One reason is that venture capital funding rounds are getting larger.
The number of venture rounds worth at least $100 million has been steadily increasing since the second half of 2020.
There were 327 of these mega-deals in 2020 (just less than half of total VC deal volume).
And January of 2021 saw a record 102 venture-backed investment rounds worth $100 million or more.
December of 2020 and January and February of 2021 all saw record funding compared to prior years.
In fact, in January of 2021 alone, 38 new unicorns were created (23 of them in the United States). And in October, 43 new startups joined the unicorn list.
A lot of this new capital is coming from a few massive funds.
The median fund size in the U.S. grew by 69% in 2020 to $75 million – the largest since 2008.
Even in an impressive year like 2020, there were significantly fewer funds involved in venture fundraising.
In fact, Pitchbook also found that 15% of VC funds raised in the first nine months of 2020 were part of funds worth $1 billion or more.
While nothing has quite reached the level of Softbank’s Vision Funds, Andreeson Horowitz did raise two mega-funds in 2020, collectively worth $4.5 billion.
2. Equity Crowdfunding Gives Normal People Access To Venture Assets
Venture capital firms have dominated the startup world for as long as there have been traditional “startups.”
Now, investors from all other areas of the financial and business world are looking to gain access to the impressive returns enjoyed by the venture community.
Basically, equity crowdfunding platforms allow non-traditional (and even unaccredited) investors to have access to startups by pooling their money with other small investors.
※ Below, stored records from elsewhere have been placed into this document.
-- ==== Sys2Proof/Laws/FormMemory.lean ====
section
/-! SUPPORT. Every definition of Machine/Memory.lean keeps the canonical form of the byte memories. -/

namespace Sys2Proof.Machine

theorem State.touchOwn_form (s : State) (x : Access) (lanes : List Nat) (idx : Nat → Nat) (hs : s.memOk = true) :
    (State.touchOwn s x lanes idx).memOk = true := by
  unfold State.touchOwn
  try dsimp only
  repeat' first
    | with_reducible assumption | with_reducible apply State.regionTr_form | with_reducible apply resForm_ok
    | with_reducible apply resForm_error | with_reducible apply resForm_bind | with_reducible apply foldl_form
    | with_reducible apply foldl_form_snd | with_reducible refine form_snd (by assumption) ?_
    | with_reducible refine form_snd3 (by assumption) ?_ | with_reducible refine form_some (by assumption) ?_
    | with_reducible refine form_some2 (by assumption) ?_ | with_reducible refine form_ok (by assumption) ?_ | split
    | intro _

theorem withLanes_form (s : State) (x : Access) (lanes : List Nat) (idx : Nat → Nat) (issue : State → List (Nat × List Piece) → Out) (hs : s.memOk = true) (hissue : ∀ y0 y1, y0.memOk = true → nextForm (issue y0 y1)) :
    nextForm (withLanes s x lanes idx issue) := by
  unfold withLanes
  try dsimp only
  repeat' first
    | with_reducible assumption | with_reducible apply State.emit_form | with_reducible apply State.faultFor_form
    | with_reducible apply flow_form | with_reducible apply State.hold_form | with_reducible apply State.modMe_form
    | with_reducible apply State.park_form | with_reducible apply State.touchOwn_form
    | with_reducible apply nextForm_next | with_reducible apply resForm_ok | with_reducible apply resForm_error
    | with_reducible apply resForm_bind | with_reducible apply hissue
    | with_reducible refine form_snd (by assumption) ?_ | with_reducible refine form_snd3 (by assumption) ?_
    | with_reducible refine form_some (by assumption) ?_ | with_reducible refine form_some2 (by assumption) ?_
    | with_reducible refine form_ok (by assumption) ?_ | split | (simp only [form_mk]; refine ⟨?_, ?_, ?_⟩)
    | with_reducible apply ram_form | with_reducible apply host_form | with_reducible apply hy_form | intro _

theorem State.fillL1_form (s : State) (core slot line : Nat) (data : BitVec 1024) (hs : s.memOk = true) :
    (State.fillL1 s core slot line data).memOk = true := by
  unfold State.fillL1
  try dsimp only
  repeat' first
    | with_reducible assumption | with_reducible apply State.setCore_form | with_reducible apply State.used_form
    | split | (simp only [form_mk]; refine ⟨?_, ?_, ?_⟩) | with_reducible apply ram_form
    | with_reducible apply host_form | with_reducible apply hy_form | intro _

theorem State.dropL1_form (s : State) (core : Nat) (hs : s.memOk = true) :
    (State.dropL1 s core).memOk = true := by
  unfold State.dropL1
  try dsimp only
  repeat' first
    | with_reducible assumption | with_reducible apply State.modCore_form | split
    | (simp only [form_mk]; refine ⟨?_, ?_, ?_⟩) | with_reducible apply ram_form | with_reducible apply host_form
    | with_reducible apply hy_form | intro _

theorem State.acquire_form (s : State) (core scope : Nat) (hs : s.memOk = true) :
    (State.acquire s core scope).memOk = true := by
  unfold State.acquire
  try dsimp only
  repeat' first
    | with_reducible assumption | with_reducible apply State.dropL1_form | split | intro _

theorem State.claimAll_form (s : State) (dests : List Nat) (m : Mask) (hs : s.memOk = true) :
    (State.claimAll s dests m).memOk = true := by
  unfold State.claimAll
  try dsimp only
  repeat' first
    | with_reducible assumption | with_reducible apply State.claim_form | with_reducible apply foldl_form
    | with_reducible apply foldl_form_snd | split | intro _

theorem State.addOp_form (s : State) (o : MemOp) (hs : s.memOk = true) :
    (State.addOp s o).memOk = true := by
  unfold State.addOp
  try dsimp only
  repeat' first
    | with_reducible assumption | with_reducible apply State.claimAll_form | with_reducible apply State.claimS_form
    | with_reducible apply State.numbered_form | with_reducible apply State.setMe_form
    | with_reducible refine form_some2p (by assumption) ?_ | with_reducible refine form_some (by assumption) ?_
    | with_reducible refine form_some (by assumption) ?_ | with_reducible refine form_some2 (by assumption) ?_ | split
    | (simp only [form_mk]; refine ⟨?_, ?_, ?_⟩) | with_reducible apply ram_form | with_reducible apply host_form
    | with_reducible apply hy_form | intro _

theorem State.flushHost_form (s : State) (r : Role) (scope : Nat) (hs : s.memOk = true) :
    (State.flushHost s r scope).memOk = true := by
  unfold State.flushHost
  try dsimp only
  repeat' first
    | with_reducible assumption | with_reducible apply State.emit_form
    | with_reducible refine form_snd (by assumption) ?_ | with_reducible refine form_snd3 (by assumption) ?_
    | with_reducible refine form_some (by assumption) ?_ | with_reducible refine form_some2 (by assumption) ?_ | split
    | intro _

theorem State.dropOp_form (s : State) (id : Nat) (hs : s.memOk = true) :
    (State.dropOp s id).memOk = true := by
  unfold State.dropOp
  try dsimp only
  repeat' first
    | with_reducible assumption | split | (simp only [form_mk]; refine ⟨?_, ?_, ?_⟩) | with_reducible apply wf_filter
    | with_reducible apply ram_form | with_reducible apply host_form | with_reducible apply hy_form | intro _

theorem State.writePlace_form (s : State) (o : MemOp) (gen : BitVec 16) (p : Place) (bs : Bytes) (hs : s.memOk = true) :
    (State.writePlace s o gen p bs).memOk = true := by
  unfold State.writePlace
  try dsimp only
  repeat' first
    | with_reducible assumption | with_reducible apply State.hostWrite_form | with_reducible apply State.hyWrite_form
    | with_reducible apply State.modCore_form | with_reducible apply State.ramWrite_form
    | with_reducible apply State.touch_form | with_reducible apply foldl_form | with_reducible apply foldl_form_snd
    | with_reducible refine form_snd (by assumption) ?_ | with_reducible refine form_snd3 (by assumption) ?_
    | with_reducible refine form_some (by assumption) ?_ | with_reducible refine form_some2 (by assumption) ?_ | split
    | intro _

theorem State.runAtomic_form (s : State) (o : MemOp) (z0 : List OpLane) (z1 : Bytes) (hs : s.memOk = true) :
    (State.runAtomic s o z0 z1).2.memOk = true := by
  induction z0 generalizing s z1 with
  | nil =>
    unfold State.runAtomic
    try dsimp only
    repeat' first
      | with_reducible assumption | with_reducible apply State.modCore_form | with_reducible apply State.ramWrite_form
      | with_reducible apply State.writePlace_form | with_reducible refine form_snd (by assumption) ?_
      | with_reducible refine form_snd3 (by assumption) ?_ | split | (simp only [form_mk]; refine ⟨?_, ?_, ?_⟩)
      | with_reducible apply ram_form | with_reducible apply host_form | with_reducible apply hy_form | intro _
  | cons x xs ih =>
    unfold State.runAtomic
    try dsimp only
    repeat' first
      | with_reducible assumption | with_reducible apply State.modCore_form | with_reducible apply State.ramWrite_form
      | with_reducible apply State.writePlace_form | with_reducible refine form_snd (by assumption) ?_
      | with_reducible refine form_snd3 (by assumption) ?_ | split | (simp only [form_mk]; refine ⟨?_, ?_, ?_⟩)
      | with_reducible apply ram_form | with_reducible apply host_form | with_reducible apply hy_form | intro _ | with_reducible apply ih

theorem State.replicate_form (s : State) (o : MemOp) (new : List Replica) (hs : s.memOk = true) :
    (State.replicate s o new).memOk = true := by
  unfold State.replicate
  try dsimp only
  repeat' first
    | with_reducible assumption | with_reducible apply State.used_form | split
    | (simp only [form_mk]; refine ⟨?_, ?_, ?_⟩) | with_reducible apply ram_form | with_reducible apply host_form
    | with_reducible apply hy_form | intro _

theorem State.dropLine_form (s : State) (core : Nat) (z0 : Place) (hs : s.memOk = true) :
    (State.dropLine s core z0).memOk = true := by
  unfold State.dropLine
  try dsimp only
  repeat' first
    | with_reducible assumption | with_reducible apply State.modCore_form | split
    | (simp only [form_mk]; refine ⟨?_, ?_, ?_⟩) | with_reducible apply ram_form | with_reducible apply host_form
    | with_reducible apply hy_form | intro _

theorem State.fillFor_form (s : State) (o : MemOp) (hs : s.memOk = true) :
    (State.fillFor s o).memOk = true := by
  unfold State.fillFor
  try dsimp only
  repeat' first
    | with_reducible assumption | with_reducible apply State.dropLine_form | with_reducible apply State.fillL1_form
    | with_reducible apply State.modCore_form | with_reducible apply foldl_form | with_reducible apply foldl_form_snd
    | with_reducible refine form_snd (by assumption) ?_ | with_reducible refine form_snd3 (by assumption) ?_ | split
    | intro _

theorem State.landResults_form (s : State) (o : MemOp) (vals : AMap Nat) (regs : Nat → List (BitVec 32)) (hs : s.memOk = true) :
    (State.landResults s o vals regs).memOk = true := by
  unfold State.landResults
  try dsimp only
  repeat' first
    | with_reducible assumption | with_reducible apply State.modRole_form | with_reducible apply foldl_form
    | with_reducible apply foldl_form_snd | with_reducible refine form_some2p (by assumption) ?_
    | with_reducible refine form_some (by assumption) ?_ | with_reducible refine form_some (by assumption) ?_
    | with_reducible refine form_some2 (by assumption) ?_ | split | intro _

theorem State.dropPkts_form (s : State) (o : MemOp) (hs : s.memOk = true) :
    (State.dropPkts s o).memOk = true := by
  unfold State.dropPkts
  try dsimp only
  repeat' first
    | with_reducible assumption | split | (simp only [form_mk]; refine ⟨?_, ?_, ?_⟩) | with_reducible apply wf_filter
    | with_reducible apply ram_form | with_reducible apply host_form | with_reducible apply hy_form | intro _

theorem State.retire_form (s : State) (o : MemOp) (hs : s.memOk = true) :
    (State.retire s o).memOk = true := by
  unfold State.retire
  try dsimp only
  repeat' first
    | with_reducible assumption | with_reducible apply State.dropOp_form | with_reducible apply State.dropPkts_form
    | with_reducible apply State.modRole_form | split | intro _

end Sys2Proof.Machine
end

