theorem execSign_form (d a : SReg) (b : BufSel) (g : PReg) (s : State) (hs : s.memOk = true) :
    nextForm (execSign d a b g s) := by
  unfold execSign
  repeat' first
    | extract_lets | with_reducible assumption | with_reducible apply cryptoOp_form | with_reducible apply cryptoQueue_form
    | with_reducible apply done_form | with_reducible apply flow_form | with_reducible apply nextForm_next
    | with_reducible apply resForm_ok | with_reducible apply resForm_error | with_reducible apply resForm_bind
    | with_reducible refine form_snd (by assumption) ?_ | with_reducible refine form_snd3 (by assumption) ?_
    | with_reducible refine form_some2p (by assumption) ?_ | with_reducible refine form_some (by assumption) ?_
    | with_reducible refine form_some (by assumption) ?_ | with_reducible refine form_some2 (by assumption) ?_
    | with_reducible refine form_ok (by assumption) ?_ | split | (simp only [form_mk]; refine ⟨?_, ?_, ?_⟩)
    | with_reducible apply ram_form | with_reducible apply host_form | with_reducible apply hy_form | intro _

theorem State.cryptoDone_form (s : State) (q : CryptoReq) (res : List (BitVec 64)) (hs : s.memOk = true) :
    (State.cryptoDone s q res).memOk = true := by
  unfold State.cryptoDone
  try dsimp only
  repeat' first
    | with_reducible assumption | with_reducible apply State.claimS_form | with_reducible apply State.modRole_form
    | with_reducible apply State.wake_form | split | intro _

theorem State.cryptoServe_form (s : State) (core : Nat) (q : CryptoReq) (hs : s.memOk = true) :
    optForm (State.cryptoServe s core q) := by
  unfold State.cryptoServe
  try dsimp only
  repeat' first
    | with_reducible assumption | with_reducible apply State.acquire_form | with_reducible apply State.cryptoDone_form
    | with_reducible apply State.readSpans_form | with_reducible apply optForm_some
    | with_reducible apply optForm_none | with_reducible refine form_snd (by assumption) ?_
    | with_reducible refine form_snd3 (by assumption) ?_ | with_reducible refine form_some (by assumption) ?_
    | with_reducible refine form_some2 (by assumption) ?_ | split | intro _

theorem execHashComplete_form (core : Nat) (s : State) (hs : s.memOk = true) :
    nextForm (execHashComplete core s) := by
  unfold execHashComplete
  try dsimp only
  repeat' first
    | with_reducible assumption | with_reducible apply State.cryptoServe_form
    | with_reducible apply State.modCore_form | with_reducible apply nextForm_next
    | with_reducible refine form_some (by assumption) ?_ | with_reducible refine form_some2 (by assumption) ?_ | split
    | (simp only [form_mk]; refine ⟨?_, ?_, ?_⟩) | with_reducible apply ram_form | with_reducible apply host_form
    | with_reducible apply hy_form | intro _

theorem execSignComplete_form (core : Nat) (s : State) (hs : s.memOk = true) :
    nextForm (execSignComplete core s) := by
  unfold execSignComplete
  try dsimp only
  repeat' first
    | with_reducible assumption | with_reducible apply State.cryptoServe_form
    | with_reducible apply State.modCore_form | with_reducible apply nextForm_next
    | with_reducible refine form_some (by assumption) ?_ | with_reducible refine form_some2 (by assumption) ?_ | split
    | (simp only [form_mk]; refine ⟨?_, ?_, ?_⟩) | with_reducible apply ram_form | with_reducible apply host_form
    | with_reducible apply hy_form | intro _
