-- ==== Sys2Proof/Laws/Lanes.lean ====
section
/-! SUPPORT. Lanes and masks (R9, R17): fields of numbers made of fields, rows made lane by lane, and blends. -/

namespace Sys2Proof.Machine

theorem packNat_lt (w : Nat) (f : Nat → Nat) (n : Nat) : packNat w f n < 2 ^ (w * n) := by
  induction n with
  | zero => simp [packNat]
  | succ n ih =>
    have h := Nat.mod_lt (f n) (Nat.two_pow_pos w)
    simp only [packNat, Nat.mul_succ, Nat.pow_add]
    have h2 : f n % 2 ^ w * 2 ^ (w * n) ≤ (2 ^ w - 1) * 2 ^ (w * n) := Nat.mul_le_mul_right _ (by omega)
    have h3 : (2 ^ w - 1) * 2 ^ (w * n) = 2 ^ w * 2 ^ (w * n) - 2 ^ (w * n) := by rw [Nat.sub_mul, Nat.one_mul]
    have h4 : 2 ^ (w * n) ≤ 2 ^ w * 2 ^ (w * n) := Nat.le_mul_of_pos_left _ (Nat.two_pow_pos w)
    rw [Nat.mul_comm (2 ^ (w * n))]
    omega

/-- Field k of a number made of fields. -/
theorem packNat_field (w : Nat) (f : Nat → Nat) (n k : Nat) (h : k < n) :
    packNat w f n / 2 ^ (w * k) % 2 ^ w = f k % 2 ^ w := by
  induction n with
  | zero => omega
  | succ n ih =>
    simp only [packNat]
    by_cases hk : k = n
    · subst hk
      have h1 := packNat_lt w f k
      rw [Nat.add_mul_div_right _ _ (Nat.two_pow_pos _), Nat.div_eq_of_lt h1, Nat.zero_add, Nat.mod_mod]
    · have hk : k < n := by omega
      rw [← ih hk]
      have he : 2 ^ (w * n) = 2 ^ w * 2 ^ (w * (n - k - 1)) * 2 ^ (w * k) := by
        rw [← Nat.pow_add, ← Nat.pow_add]
        have e : w * n = w * (k + (1 + (n - k - 1))) := by congr 1; omega
        rw [e, Nat.mul_add, Nat.mul_add, Nat.mul_one]
        congr 1; omega
      rw [he, ← Nat.mul_assoc, Nat.add_mul_div_right _ _ (Nat.two_pow_pos _), Nat.mul_left_comm,
        Nat.add_mul_mod_self_left]

/-- A field of a number held in a bit vector wide enough for it. -/
theorem field_ofNat {n w : Nat} (X k : Nat) (h : X < 2 ^ n) :
    ((BitVec.ofNat n X).extractLsb' k w).toNat = X / 2 ^ k % 2 ^ w := by
  rw [BitVec.extractLsb'_toNat, BitVec.toNat_ofNat, Nat.mod_eq_of_lt h, Nat.shiftRight_eq_div_pow]

theorem lane_lanesOf (f : Nat → BitVec 32) (l : Nat) (h : l < 32) : lane (lanesOf f) l = f l := by
  apply BitVec.eq_of_toNat_eq
  unfold lane lanesOf
  rw [field_ofNat _ _ (packNat_lt 32 (fun l => (f l).toNat) 32), packNat_field 32 (fun l => (f l).toNat) 32 l h]
  exact Nat.mod_eq_of_lt (f l).isLt

theorem lane_blend (m : BitVec 32) (x y : Lanes) (l : Nat) (h : l < 32) :
    lane (blend m x y) l = if m.getLsbD l then lane y l else lane x l := by
  unfold blend
  rw [lane_lanesOf _ _ h]

@[simp] theorem lane_zero (l : Nat) : lane 0#1024 l = 0#32 := by
  apply BitVec.eq_of_toNat_eq
  unfold lane
  rw [BitVec.extractLsb'_toNat]
  simp

theorem groupMask_bit (m : Mask) (g l : Nat) (h : l < 32) : (groupMask m g).getLsbD l = m.getLsbD (32 * g + l) := by
  simp [groupMask, h]

theorem groupMask_bit' (m : Mask) (n : Nat) : (groupMask m (n / 32)).getLsbD (n % 32) = m.getLsbD n := by
  rw [groupMask_bit _ _ _ (Nat.mod_lt _ (by omega))]
  congr 1; omega

theorem getLsbD_allOnes32 (l : Nat) (h : l < 32) : (BitVec.allOnes 32).getLsbD l = true := by
  rw [BitVec.getLsbD_allOnes]
  exact decide_eq_true h

/-! ## One row written (R45) -/

/-- Lane l of what a key holds, as a read that does not trap gives it. -/
def Frame.keyValue (f : Frame) (k l : Nat) : BitVec 32 :=
  match mget f.rows k with
  | some r => if r.tag = f.gen then lane r.data l else 0
  | none => 0

theorem writeRow_gen (f : Frame) (x g : Nat) (m : BitVec 32) (v : Lanes) : (f.writeRow x g m v).gen = f.gen := by
  unfold Frame.writeRow
  split <;> rfl
theorem writeRow_beside (f : Frame) (x g : Nat) (m : BitVec 32) (v : Lanes) :
    (f.writeRow x g m v).besideRows = f.besideRows := by
  unfold Frame.writeRow
  split <;> rfl
theorem writeRow_other (f : Frame) (x g k : Nat) (m : BitVec 32) (v : Lanes) (h : k ≠ rowKey x g) :
    mget (f.writeRow x g m v).rows k = mget f.rows k := by
  unfold Frame.writeRow
  split
  · rfl
  · simp [mget_mset, h]
/-- The row written reads as the value in the lanes of the mask and as before in the others. -/
theorem writeRow_value (f : Frame) (x g : Nat) (m : BitVec 32) (v : Lanes) (h : f.rowLost x g m = false) (l : Nat)
    (hl : l < 32) :
    (f.writeRow x g m v).keyValue (rowKey x g) l = if m.getLsbD l then lane v l else f.keyValue (rowKey x g) l := by
  unfold Frame.rowLost at h
  by_cases h0 : m = 0
  · subst h0
    simp [Frame.writeRow]
  · simp only [Frame.keyValue, writeRow_gen]
    simp only [Frame.writeRow, h0, if_false, mget_mset_self]
    by_cases h1 : m = BitVec.allOnes 32
    · subst h1
      rw [getLsbD_allOnes32 _ hl]
      simp
    · simp only [h1, if_false]
      cases hr : mget f.rows (rowKey x g) with
      | none =>
        simp only [if_true]
        rw [lane_blend _ _ _ _ hl]
        split
        · rfl
        · exact lane_zero l
      | some r =>
        rw [hr] at h
        by_cases h2 : r.tag = f.gen
        · simp only [h2, if_true]
          rw [lane_blend _ _ _ _ hl]
        · have hp : ¬r.tag = poisonTag := by
            intro hp
            have hg : ¬poisonTag = f.gen := fun e => h2 (hp.trans e)
            have hb : (m != BitVec.allOnes 32) = true := by simpa using h1
            have hz : (m != 0) = true := by simpa using h0
            have hf : (r.tag != f.gen) = true := by simpa using h2
            have h' : (m != 0 && r.tag != f.gen && r.tag == poisonTag && m != BitVec.allOnes 32) = false := h
            have he : (r.tag == poisonTag) = true := by simpa using hp
            rw [hb, hz, hf, he] at h'
            cases h'
          simp only [h2, hp, if_false, if_true]
          rw [lane_blend _ _ _ _ hl]
          split
          · rfl
          · exact lane_zero l

/-! ## One register written -/

theorem rowKey_inj {x g h : Nat} (e : rowKey x g = rowKey x h) : g = h := by
  unfold rowKey at e; omega

theorem rowLost_other (f : Frame) (x g h : Nat) (m m' : BitVec 32) (v : Lanes) (hne : h ≠ g) :
    (f.writeRow x g m v).rowLost x h m' = f.rowLost x h m' := by
  unfold Frame.rowLost
  rw [writeRow_other _ _ _ _ _ _ fun e => hne (rowKey_inj e), writeRow_gen]

/-- The rows of a list of groups written one after the other. -/
theorem foldRows (x : Nat) (m : Mask) (rows : List Lanes) (gs : List Nat) (f : Frame) (hnd : gs.Nodup)
    (h : ∀ g ∈ gs, f.rowLost x g (groupMask m g) = false) :
    let f' := gs.foldl (fun f g => f.writeRow x g (groupMask m g) (rows.getD g 0)) f
    f'.gen = f.gen ∧ f'.besideRows = f.besideRows
      ∧ (∀ k, (∀ g ∈ gs, k ≠ rowKey x g) → mget f'.rows k = mget f.rows k)
      ∧ ∀ g ∈ gs, ∀ l, l < 32 → f'.keyValue (rowKey x g) l =
          if (groupMask m g).getLsbD l then lane (rows.getD g 0) l else f.keyValue (rowKey x g) l := by
  induction gs generalizing f with
  | nil => exact ⟨rfl, rfl, fun _ _ => rfl, fun _ hg => by cases hg⟩
  | cons g gs ih =>
    obtain ⟨hg, hnd⟩ := List.nodup_cons.mp hnd
    have hl : ∀ h' ∈ gs, (f.writeRow x g (groupMask m g) (rows.getD g 0)).rowLost x h' (groupMask m h') = false := by
      intro h' hh
      rw [rowLost_other _ _ _ _ _ _ _ (fun e => hg (by rw [← e]; exact hh))]
      exact h h' (List.mem_cons_of_mem _ hh)
    obtain ⟨a, b, c, d⟩ := ih (f.writeRow x g (groupMask m g) (rows.getD g 0)) hnd hl
    simp only [List.foldl_cons]
    refine ⟨a.trans (writeRow_gen _ _ _ _ _), b.trans (writeRow_beside _ _ _ _ _), fun k hk => ?_, fun g' hg' l hl' => ?_⟩
    · rw [c k fun q hq => hk q (List.mem_cons_of_mem _ hq), writeRow_other _ _ _ _ _ _ (hk g List.mem_cons_self)]
    · rcases List.mem_cons.mp hg' with e | hm
      · subst e
        have hk := c (rowKey x g') fun q hq e => hg (rowKey_inj e ▸ hq)
        have : ∀ F : Frame, F.gen = (f.writeRow x g' (groupMask m g') (rows.getD g' 0)).gen →
            mget F.rows (rowKey x g') = mget (f.writeRow x g' (groupMask m g') (rows.getD g' 0)).rows (rowKey x g') →
            F.keyValue (rowKey x g') l = (f.writeRow x g' (groupMask m g') (rows.getD g' 0)).keyValue (rowKey x g') l := by
          intro F e1 e2
          simp only [Frame.keyValue, e1, e2]
        rw [this _ a hk]
        exact writeRow_value _ _ _ _ _ (h g' List.mem_cons_self) l hl'
      · rw [d g' hm l hl']
        have hne : rowKey x g' ≠ rowKey x g := fun e => hg (rowKey_inj e ▸ hm)
        have : (f.writeRow x g (groupMask m g) (rows.getD g 0)).keyValue (rowKey x g') l = f.keyValue (rowKey x g') l := by
          simp only [Frame.keyValue, writeRow_gen, writeRow_other _ _ _ _ _ _ hne]
        rw [this]

theorem checkReg_ok {r : Role} {x : Nat} {m : Mask} (h : r.checkReg x m = .ok ()) :
    ∀ g, g < r.groups → r.frame.rowLost x g (groupMask m g) = false := by
  unfold Role.checkReg at h
  split at h
  · rename_i hn
    intro g hg
    have := (List.find?_eq_none.mp hn) g (List.mem_range.mpr hg)
    simpa using this
  · cases h

/-- What writing a register does (R45). -/
theorem writeReg_spec (r : Role) (x : Nat) (m : Mask) (rows : List Lanes) (hlen : rows.length = r.groups)
    (hc : r.checkReg x m = .ok ()) :
    (r.writeReg x m rows).besideFrames = r.besideFrames ∧ (r.writeReg x m rows).frames.tail = r.frames.tail
      ∧ (r.writeReg x m rows).frame.besideRows = r.frame.besideRows
      ∧ (∀ n, n < 32 * r.groups → (r.writeReg x m rows).frame.value x n =
          if m.getLsbD n then laneOfRows rows n else r.frame.value x n)
      ∧ ∀ k, (∀ g, g < r.groups → k ≠ rowKey x g) →
          mget (r.writeReg x m rows).frame.rows k = mget r.frame.rows k := by
  obtain ⟨a, b, c, d⟩ := foldRows x m rows (List.range rows.length) r.frame List.nodup_range
    (fun g hg => checkReg_ok hc g (hlen ▸ List.mem_range.mp hg))
  refine ⟨rfl, rfl, b, fun n hn => ?_, fun k hk => c k fun g hg => hk g (hlen ▸ List.mem_range.mp hg)⟩
  have h := d (n / 32) (List.mem_range.mpr (by omega)) (n % 32) (Nat.mod_lt _ (by omega))
  rw [groupMask_bit'] at h
  exact h

end Sys2Proof.Machine
end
There are basically two ways that equity crowdfunding platforms allow unaccredited investors to access private companies: Regulation Crowdfunding (CF) and Regulation A+.
In 2016, a section of the 2012 JOBS Act called Regulation CF came into effect.
This section allowed unaccredited investors to invest in private companies through equity crowdfunding platforms.
The platforms have to be broker dealers or funding portals registered with the SEC.
And anyone can now invest using equity crowdfunding platforms, regardless of their net worth or income.
There is, however, a cap on the size of each investment made in a company.
Before 2020, that number stood at $1.07 million.
But as of early 2021, the SEC raised the cap to $5 million in a 12-month period, giving unaccredited investors access to significantly larger funding rounds.
And Regulation CF has led to a surge in equity crowdfunding since 2016.
In 2020, Crowdwise estimated that $214.9 million was raised through equity crowdfunding platforms.
That’s more than double 2019’s number ($104.7).
In fact, 2020’s number is more than the total equity crowdfunding amount raised in 2016-2018 put together ($194 million).
Regulation A+, on the other hand, allows private companies to basically do a mini-IPO.
The companies can raise up to $75 million from both accredited and unaccredited investors.
While a private company can do this on their own, they typically raise the money through broker-dealers or crowdfunding portals (more on that later).
A Regulation A+ offering allows private companies to raise significantly more money from the public (think later venture rounds), but subjects them to higher reporting standards than Regulation CF.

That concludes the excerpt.